For a full explanation about percentiles, please go to: [Annex 1: The magic of percentiles](#appendix-percentiles).
* `skewness`: is a measure of _asymmetry_. Close to **0** indicates that the distribution is _equally_ distributed (or symmetrical) around its mean. A **positive number** implies a long tail on the right, whereas a **negative number** means the opposite.
After this section, check the skewness in the plots. The variable `pop_living_slums` is close to 0 ("equally" distributed), `poverty_headcount_1.9` is positive (tail on the right), and `SI.DST.04TH.20` is negative (tail on the left). The further the skewness is from 0 the more likely the distribution is to have **outliers**
* `kurtosis`: describes the distribution **tails**; keeping it simple, a higher number may indicate the presence of outliers (just as we'll see later for the variable `SI.POV.URGP` holding an outlier around the value `50`
For a complete skewness and kurtosis review, check Refs. [@skew_kurt_1] and [@skew_kurt_2].

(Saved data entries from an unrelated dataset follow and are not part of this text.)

/-- The entries of faults and events, 0x5000 to 0x5FFF. -/
def dictFaults (index sub : Nat) : Option DictEntry :=
  if index = 0x5000 ∧ sub = 0 then some (numEntry 2 rAll)
  else if index = 0x5001 ∧ sub = 0 then some (numEntry 5 rAll 1)
  else if index = 0x5002 ∧ sub = 0 then some (numEntry 4 rAll 1)
  else if index = 0x5003 ∧ sub = 0 then some (numEntry 3 rFactory 1)
  else if index = 0x5004 ∧ sub = 0 then some { rangeEntry 7 rAll 0 (-880) 2400 true with qfrac := 4 }
  else if index = 0x5004 ∧ sub = 1 then some { rangeEntry 7 rShelf 1 (-640) 2000 with qfrac := 4 }
  else if index = 0x5010 ∧ sub ≤ 0xBF then some (rangeEntry 2 (rights 1 1 3 3) 1 0 5)
  else if index = 0x5011 ∧ sub = 0 then some (rangeEntry 4 (rights 1 1 3 3) 1 1 60000)
  else if index = 0x5020 ∧ sub = 0 then some (bytesEntry 10 rAll 0 ringSize true)
  else if index = 0x5021 ∧ sub = 0 then some (numEntry 4 rAll)
  else none

/-- The entries of CIP, 0x6000 to 0x6FFF (R646). -/
def dictCipher (index sub : Nat) : Option DictEntry :=
  if index = 0x6000 ∧ sub = 0 then some (numEntry 2 rAll)
  else if index = 0x6001 ∧ sub = 0 then some (numEntry 1 rAll)
  else if index = 0x6002 ∧ sub = 0 then some (numEntry 2 rAll)
  else if index = 0x6003 ∧ sub = 0 then some (rangeEntry 3 (rights 0 0 3 3) 1 1 1440)
  else if index = 0x6010 ∧ sub = 0 then some (bytesEntry 9 (rights 1 1 1 2) 1 96)
  else if index = 0x6011 ∧ sub = 0 then some (numEntry 2 (rights 0 0 1 1))
  else if index = 0x6012 ∧ sub = 0 then some (rangeEntry 2 (rights 1 1 3 3) 0 0 64)
  else if index = 0x6020 ∧ 1 ≤ sub ∧ sub ≤ 0x1F then some (rangeEntry 2 (rights 1 0 3 3) 2 1 8)
  else if index = 0x6030 ∧ sub = 0 then some (numEntry 1 (rights 0 0 0 2))
  else none

/-- Entries of fused units of the FQX-1408 (R4, R755). -/
def dictFused (index sub : Nat) : Bool :=
  (index == 0x1020 && (sub == 2 || sub == 4)) || (index == 0x5010 && fusedSources.contains sub)

/-- The entry at an address, if there is one (R603). -/
def dictEntry (index sub : Nat) (s : State) : Option DictEntry :=
  if s.variant1408 && dictFused index sub then none
  else if index / 0x1000 = 1 then dictIdentity index sub
  else if index / 0x1000 = 2 then dictPower index sub
  else if index / 0x1000 = 3 then dictNetwork index sub
  else if index / 0x1000 = 4 then dictMedia index sub
  else if index / 0x1000 = 5 then dictFaults index sub
  else if index / 0x1000 = 6 then dictCipher index sub
  else none

/-! ### Values -/

/-- The default of a namespace entry: 28 zero bytes and their CRC (R612). -/
def nsDefault : List Byte := zeros 28 ++ leBytes 4 (crc32c (zeros 28))

/-- The default of an entry that ODE stores. -/
def dictDefault (index sub : Nat) : List Byte :=
  if index = 0x1018 ∧ sub = 4 then zeros 16
  else if index = 0x4020 then nsDefault
  else if index = 0x5004 ∧ sub = 1 then leBytes 5 1600
  else if index = 0x5010 then leBytes 1 ((fltResetSeverity sub).getD 0)
  else if index = 0x5011 then leBytes 4 1000
  else if index = 0x3002 then leBytes 2 1000
  else if index = 0x3010 ∧ sub = 3 then leBytes 2 1000
  else if index = 0x3010 ∧ sub = 1 then leBytes 1 50
  else if index = 0x3010 ∧ sub = 2 then leBytes 1 2
  else if index = 0x3001 then leBytes 1 1
  else if index = 0x3003 then leBytes 1 3
  else if index = 0x6003 then leBytes 2 60
  else if index = 0x6020 then leBytes 1 1
  else []

/-- The stored value of an entry: its default, or 0, where none has been written. -/
def dictStored (index sub size : Nat) (s : State) : List Byte :=
  (kvFind s.dict (dictKey index sub)).getD (dictDefault index sub ++ zeros (size - (dictDefault index sub).length))

/-- The characters of a name, as bytes. -/
def nameBytes (x : String) : List Byte := x.toList.map fun c => BitVec.ofNat 8 c.toNat

/-- The SERIAL of an image as 8 bytes, zero for none. -/
def serialBytes (i : Option ImageInfo) : List Byte := match i with | some i => leBytes 8 i.serial | none => zeros 8

/-- The value an entry reads as, but for the event ring. -/
def dictValue (index sub size : Nat) (s : State) : List Byte :=
  let num (n : Nat) : List Byte := leBytes size n
  if index = 0x1008 then nameBytes (if s.variant1408 then "Fraquerax FQX-1408" else "Fraquerax FQX-2816")
  else if index = 0x1009 then nameBytes "B1"
  else if index = 0x100A then (Config.versionString sub).take 32
  else if index = 0x1018 ∧ sub = 1 then num 0x1FD7
  else if index = 0x1018 ∧ sub = 2 then num (if s.variant1408 then 0x1408 else 0x2816)
  else if index = 0x1018 ∧ sub = 3 then num 0xB1
  else if index = 0x1020 then
    if sub = 1 then num (s.get (PSL_STATUS.VERSION 0))
    else if sub = 2 then num (s.get (PSL_STATUS.VERSION 1))
    else if sub = 3 then num (s.get (ADL_STATUS.VERSION 0))
    else if sub = 4 then num (s.get (ADL_STATUS.VERSION 1))
    else if sub = 5 then num 0x0003
    else if sub = 6 then num (s.get FNI_STATUS.VERSION)
    else if sub = 7 then num ((s.image.map ImageInfo.fmtVer).getD 0)
    else if sub = 8 then num 0x00020000
    else num 0x0202
  else if index = 0x2000 ∧ sub = 1 then num (s.get SUP_STATUS.STATE)
  else if index = 0x2010 then num (if s.variant1408 then s.get SPM_GRADE.CURVE else s.get SPM_GRADE.REQ)
  else if index = 0x2011 then num (s.get SPM_STATUS.GRADE_ACT)
  else if index = 0x2020 ∧ sub = 1 then num (s.get SPM_STATUS.PERMIT_WAIT)
  else if index = 0x2020 ∧ sub = 2 then num (boolNat s.sup.spingate)
  else if index = 0x3000 then num s.sup.slot
  else if index = 0x3011 ∧ sub = 1 then num (s.get FNI_STATUS.TEC)
  else if index = 0x3011 ∧ sub = 2 then num (s.get FNI_STATUS.REC)
  else if index = 0x4000 then num s.manifest
  else if index = 0x4001 then num s.man.generation
  else if index = 0x4012 ∧ sub = 1 then num s.rcp.status
  else if index = 0x4012 ∧ sub = 2 then num s.rcp.section_
  else if index = 0x4012 ∧ sub = 3 then num s.rcp.record
  else if index = 0x4013 ∧ sub = 1 then serialBytes s.image
  else if index = 0x4013 ∧ sub = 2 then num ((s.image.map (·.generation)).getD 0)
  else if index = 0x4013 ∧ sub = 3 then serialBytes s.man.committed
  else if index = 0x5000 then num (fltHealth s)
  else if index = 0x5001 then num s.opSeconds
  else if index = 0x5002 then num s.powerCycles
  else if index = 0x5003 then num (recoveryCount s)
  else if index = 0x5004 ∧ sub = 0 then num (ofS 40 s.dieTemp)
  else if index = 0x5021 then num (s.get EVR_STATUS.NEXT_OFS)
  else if index = 0x6000 then num (if s.bit CIP_STATUS.ERROR then 2 else if s.bit CIP_STATUS.READY then 1 else 0)
  else if index = 0x6001 then num (s.get CIP_STATUS.APPROVED)
  else if index = 0x6002 then num (s.get CIP_ERR.CAUSE)
  else if index = 0x6010 then s.keys.recipeKey.getD (zeros 96)
  else if index = 0x6011 then num (s.get CIP_STATUS.DBG_LEVEL)
  else if index = 0x6012 then num s.keys.svnMin
  else dictStored index sub size s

* `iqr`: the inter-quartile range is the result of looking at percentiles `0.25` and `0.75` and indicates, in the same variable unit, the dispersion length of 50% of the values. The higher the value the more sparse the variable.

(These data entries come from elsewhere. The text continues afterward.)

def execNvmeSetFeatures (sq : Fin 65) (cid : BitVec 16) (s : State) : Out :=
  nvmeRun true 0x09 sq cid (fun c s =>
    let fid := c.dw 10 % 256
    let v := c.dw 11
    let put (k x : Nat) (s : State) : State := s.modNvme fun n => { n with features := kvInsert n.features k x }
    if !featureIds.contains fid then nvmeFail c invalidField s
    else if (c.dw 10).testBit 31 then nvmeFail c (nvmeErr 1 0x0D) s
    else if fid = 0x01 then
      nvmeComplete c {} 0 0 ((((s.set NVQ_ARB.AB (bits v 0 3)).set NVQ_ARB.LPW (bits v 8 8)).set NVQ_ARB.MPW (bits v 16 8)).set
        NVQ_ARB.HPW (bits v 24 8))
    else if fid = 0x02 then
      if 4 < bits v 0 5 then nvmeFail c invalidField s else nvmeComplete c {} 0 0 (setPower (bits v 0 5) s)
    else if fid = 0x07 then nvmeComplete c {} 0x003F003F 0 s
    else if fid = 0x08 then nvmeComplete c {} 0 0 ((s.set NVQ_COAL.THR (bits v 0 8)).set NVQ_COAL.TIME (bits v 8 8))
    else if fid = 0x09 then
      if 64 < v % 65536 then nvmeFail c invalidField s
      else
        let s := put (featureKey fid v) (bits v 16 1) s
        nvmeComplete c {} 0 0 (forEach (List.range 65) (fun q s =>
          if s.bit (NVQ_CQ.EN q) && s.get (NVQ_CQ.IV q) == v % 65536 then s.set (NVQ_CQ.CD q) (bits v 16 1) else s) s)
    else nvmeComplete c {} 0 0 (put (featureKey fid v) (if fid = 0x06 then v % 2 else v) s)) s

/-- The value of a feature. -/
def featureValue (fid dw11 : Nat) (s : State) : Nat :=
  if fid = 0x01 then
    s.get NVQ_ARB.AB + 256 * s.get NVQ_ARB.LPW + 65536 * s.get NVQ_ARB.MPW + 2 ^ 24 * s.get NVQ_ARB.HPW
  else if fid = 0x02 then s.nvme.ps
  else if fid = 0x07 then 0x003F003F
  else if fid = 0x08 then s.get NVQ_COAL.THR + 256 * s.get NVQ_COAL.TIME
  else if fid = 0x09 then dw11 % 65536 + 65536 * (kvFind s.nvme.features (featureKey fid dw11)).getD 0
  else (kvFind s.nvme.features (featureKey fid dw11)).getD 0

/-- Get Features: the value in force; nothing is saved, and every feature may be changed. -/
def execNvmeGetFeatures (sq : Fin 65) (cid : BitVec 16) (s : State) : Out :=
  nvmeRun true 0x0A sq cid (fun c s =>
    let fid := c.dw 10 % 256
    let sel := bits (c.dw 10) 8 3
    if !featureIds.contains fid ∨ 3 < sel ∨ (fid = 0x09 ∧ 64 < c.dw 11 % 65536) then nvmeFail c invalidField s
    else nvmeComplete c {} (if sel = 3 then 4 else featureValue fid (c.dw 11) s) 0 s) s

/-! ### Log pages (R571, R572) -/

/-- An Error Information entry, with its count. -/
def errorEntry (n : Nat) (e : NvmeErr) : List Byte :=
  leBytes 8 n ++ leBytes 2 e.sq ++ leBytes 2 e.cid ++ leBytes 2 e.status ++ leBytes 2 0 ++ leBytes 8 e.lba ++ leBytes 4 e.nsid ++ zeros 36

/-- An error is entered: the newest first, 64 kept. -/
def nvmeLogError (c : NvmeCmd) (st : NvmeStatus) (lba : Nat) (s : State) : State :=
  s.modNvme fun n => { n with errorCount := n.errorCount + 1,
                              errors := ({ sq := c.sq, cid := c.cid, status := st.word, lba := lba, nsid := c.nsid } :: n.errors).take 64 }

/-- The unrecoverable fragments of every head. -/
def mediaErrors (s : State) : Nat := (s.nvme.health.map fun h => h.2.getD 4 0).sum

/-- The media health page (R572). -/
def healthPage (s : State) : List Byte :=
  [1] ++ leBytes 1 (if s.variant1408 then 14 else 28) ++ leBytes 1 (s.get SPM_STATUS.GRADE_ACT) ++ leBytes 1 (s.get SPM_STATUS.TARGET) ++
    zeros 4 ++ leBytes 8 s.opSeconds ++ zeros 48 ++
    (List.range 28).flatMap fun h =>
      if s.variant1408 && decide (14 ≤ h) then zeros 64
      else ((kvFind s.nvme.health h).getD (List.replicate 8 0)).flatMap (leBytes 8)

/-- The pages supported. -/
def logIds : List Nat := [0x00, 0x01, 0x02, 0x03, 0x05, 0x81, 0xBF, 0xC0, 0xC1]

/-- Sanitizing now. -/
def sanitizing (s : State) : Bool := decide (s.now < s.nvme.sanitize)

* `range_98` and `range_80`: indicates the range where `98%` of the values are. It removes the bottom and top 1% (thus, the `98%` number). It is good to know the variable range without potential outliers. For example, `pop_living_slums` goes from `0` to `76.15` It's **more robust** than comparing the **min** and **max** values.
The `range_80` is the same as the `range_98` but without the bottom and top `10%`
`iqr`, `range_98` and `range_80` are based on percentiles, which we'll be covering later in this chapter.
**Important**: All the metrics are calculated having removed the `NA` values. Otherwise, the table would be filled with NA`s.
<br>
##### Advice when using `profiling_num`
The idea of `profiling_num` is to provide to the data scientist with a full set of metrics, so they can select the most relevant. This can easily be done using the `select` function from the `dplyr` package.
In addition, we have to set in `profiling_num` the parameter `print_results = FALSE`. This way we avoid the printing in the console.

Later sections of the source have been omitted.